→ **YOUR INSTRUCTIONS**:
Lines that contain "intro": how many are there in the listing below? Answer with a number and nothing more.

→ **DATASET EXTRACT**:
theorem execTdld_same {g : Piece} {a : State} (hg : execTdld_w g = false) {s : State} (h : Same g a s) (x1 : _) :
    SameR g a (execTdld x1 s) := by
  simp only [execTdld_w, Bool.or_eq_false_iff] at hg
  repeat (have := hg.2; replace hg := hg.1)
  unfold execTdld
  repeat' first | intro _ | with_reducible first | assumption | apply sameR_next | apply State.issue_same (by assumption) | apply State.tdLoad_same (by assumption)

def execRet_w (g : Piece) : Bool := State.issue_w g || State.retInsn_w g

theorem execRet_same {g : Piece} {a : State} (hg : execRet_w g = false) {s : State} (h : Same g a s) (x1 : _) :
    SameR g a (execRet x1 s) := by
  simp only [execRet_w, Bool.or_eq_false_iff] at hg
  repeat (have := hg.2; replace hg := hg.1)
  unfold execRet
  repeat' first | intro _ | with_reducible first | assumption | apply sameR_next | apply State.issue_same (by assumption) | apply State.retInsn_same (by assumption)

def execLpop_w (g : Piece) : Bool := State.issue_w g || State.lpopInsn_w g

theorem execLpop_same {g : Piece} {a : State} (hg : execLpop_w g = false) {s : State} (h : Same g a s) (x1 : _) :
    SameR g a (execLpop x1 s) := by
  simp only [execLpop_w, Bool.or_eq_false_iff] at hg
  repeat (have := hg.2; replace hg := hg.1)
  unfold execLpop
  repeat' first | intro _ | with_reducible first | assumption | apply sameR_next | apply State.issue_same (by assumption) | apply State.lpopInsn_same (by assumption)

end Sys2Proof.Machine
end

→ **WRITTEN ANSWER**:
3